YOUR INSTRUCTIONS ▸
Every entry below should be written out again exactly.

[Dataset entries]
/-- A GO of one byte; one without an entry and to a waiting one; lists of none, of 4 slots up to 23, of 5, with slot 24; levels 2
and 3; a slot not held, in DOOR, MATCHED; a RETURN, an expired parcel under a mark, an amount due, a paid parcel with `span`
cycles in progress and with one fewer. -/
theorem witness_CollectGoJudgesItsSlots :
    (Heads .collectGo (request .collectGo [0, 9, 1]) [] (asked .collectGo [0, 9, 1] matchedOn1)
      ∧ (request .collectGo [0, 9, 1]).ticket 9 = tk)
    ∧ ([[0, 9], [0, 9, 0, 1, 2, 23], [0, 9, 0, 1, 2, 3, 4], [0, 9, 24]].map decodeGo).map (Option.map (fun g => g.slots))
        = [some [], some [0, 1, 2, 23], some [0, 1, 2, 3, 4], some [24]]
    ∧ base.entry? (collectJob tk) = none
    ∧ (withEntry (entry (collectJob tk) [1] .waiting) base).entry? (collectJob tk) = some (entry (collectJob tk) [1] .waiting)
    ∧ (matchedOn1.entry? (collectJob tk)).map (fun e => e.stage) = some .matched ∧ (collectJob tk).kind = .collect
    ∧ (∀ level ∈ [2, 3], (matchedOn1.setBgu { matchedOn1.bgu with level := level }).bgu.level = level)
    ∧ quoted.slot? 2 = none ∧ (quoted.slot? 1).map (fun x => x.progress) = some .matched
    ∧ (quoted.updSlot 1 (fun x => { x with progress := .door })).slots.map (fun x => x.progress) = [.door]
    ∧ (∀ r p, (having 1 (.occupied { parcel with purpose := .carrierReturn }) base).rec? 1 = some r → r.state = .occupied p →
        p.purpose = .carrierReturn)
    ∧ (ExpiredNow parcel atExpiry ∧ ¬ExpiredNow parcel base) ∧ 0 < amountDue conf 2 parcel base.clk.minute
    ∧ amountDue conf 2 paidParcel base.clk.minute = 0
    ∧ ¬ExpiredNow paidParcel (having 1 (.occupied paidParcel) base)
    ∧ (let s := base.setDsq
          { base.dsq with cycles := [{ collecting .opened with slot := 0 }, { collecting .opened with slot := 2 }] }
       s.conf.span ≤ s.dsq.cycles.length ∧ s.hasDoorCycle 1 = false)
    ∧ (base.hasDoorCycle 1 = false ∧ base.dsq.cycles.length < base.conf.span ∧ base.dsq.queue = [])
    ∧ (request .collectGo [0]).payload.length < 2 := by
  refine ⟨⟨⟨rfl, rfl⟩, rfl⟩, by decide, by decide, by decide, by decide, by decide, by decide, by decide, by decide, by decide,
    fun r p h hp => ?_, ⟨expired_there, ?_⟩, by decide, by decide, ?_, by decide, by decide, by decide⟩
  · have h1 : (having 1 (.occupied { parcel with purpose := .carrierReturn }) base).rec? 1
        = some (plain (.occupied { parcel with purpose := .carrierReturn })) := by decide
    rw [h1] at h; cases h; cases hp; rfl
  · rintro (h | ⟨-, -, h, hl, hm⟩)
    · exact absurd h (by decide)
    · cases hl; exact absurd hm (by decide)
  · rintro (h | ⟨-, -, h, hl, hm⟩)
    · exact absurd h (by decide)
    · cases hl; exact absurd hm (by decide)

ANSWER TO THE EXERCISE ▸
/-- A GO of one byte; one without an entry and to a waiting one; lists of none, of 4 slots up to 23, of 5, with slot 24; levels 2
and 3; a slot not held, in DOOR, MATCHED; a RETURN, an expired parcel under a mark, an amount due, a paid parcel with `span`
cycles in progress and with one fewer. -/
theorem witness_CollectGoJudgesItsSlots :
    (Heads .collectGo (request .collectGo [0, 9, 1]) [] (asked .collectGo [0, 9, 1] matchedOn1)
      ∧ (request .collectGo [0, 9, 1]).ticket 9 = tk)
    ∧ ([[0, 9], [0, 9, 0, 1, 2, 23], [0, 9, 0, 1, 2, 3, 4], [0, 9, 24]].map decodeGo).map (Option.map (fun g => g.slots))
        = [some [], some [0, 1, 2, 23], some [0, 1, 2, 3, 4], some [24]]
    ∧ base.entry? (collectJob tk) = none
    ∧ (withEntry (entry (collectJob tk) [1] .waiting) base).entry? (collectJob tk) = some (entry (collectJob tk) [1] .waiting)
    ∧ (matchedOn1.entry? (collectJob tk)).map (fun e => e.stage) = some .matched ∧ (collectJob tk).kind = .collect
    ∧ (∀ level ∈ [2, 3], (matchedOn1.setBgu { matchedOn1.bgu with level := level }).bgu.level = level)
    ∧ quoted.slot? 2 = none ∧ (quoted.slot? 1).map (fun x => x.progress) = some .matched
    ∧ (quoted.updSlot 1 (fun x => { x with progress := .door })).slots.map (fun x => x.progress) = [.door]
    ∧ (∀ r p, (having 1 (.occupied { parcel with purpose := .carrierReturn }) base).rec? 1 = some r → r.state = .occupied p →
        p.purpose = .carrierReturn)
    ∧ (ExpiredNow parcel atExpiry ∧ ¬ExpiredNow parcel base) ∧ 0 < amountDue conf 2 parcel base.clk.minute
    ∧ amountDue conf 2 paidParcel base.clk.minute = 0
    ∧ ¬ExpiredNow paidParcel (having 1 (.occupied paidParcel) base)
    ∧ (let s := base.setDsq
          { base.dsq with cycles := [{ collecting .opened with slot := 0 }, { collecting .opened with slot := 2 }] }
       s.conf.span ≤ s.dsq.cycles.length ∧ s.hasDoorCycle 1 = false)
    ∧ (base.hasDoorCycle 1 = false ∧ base.dsq.cycles.length < base.conf.span ∧ base.dsq.queue = [])
    ∧ (request .collectGo [0]).payload.length < 2 := by
  refine ⟨⟨⟨rfl, rfl⟩, rfl⟩, by decide, by decide, by decide, by decide, by decide, by decide, by decide, by decide, by decide,
    fun r p h hp => ?_, ⟨expired_there, ?_⟩, by decide, by decide, ?_, by decide, by decide, by decide⟩
  · have h1 : (having 1 (.occupied { parcel with purpose := .carrierReturn }) base).rec? 1
        = some (plain (.occupied { parcel with purpose := .carrierReturn })) := by decide
    rw [h1] at h; cases h; cases hp; rfl
  · rintro (h | ⟨-, -, h, hl, hm⟩)
    · exact absurd h (by decide)
    · cases hl; exact absurd hm (by decide)
  · rintro (h | ⟨-, -, h, hl, hm⟩)
    · exact absurd h (by decide)
    · cases hl; exact absurd hm (by decide)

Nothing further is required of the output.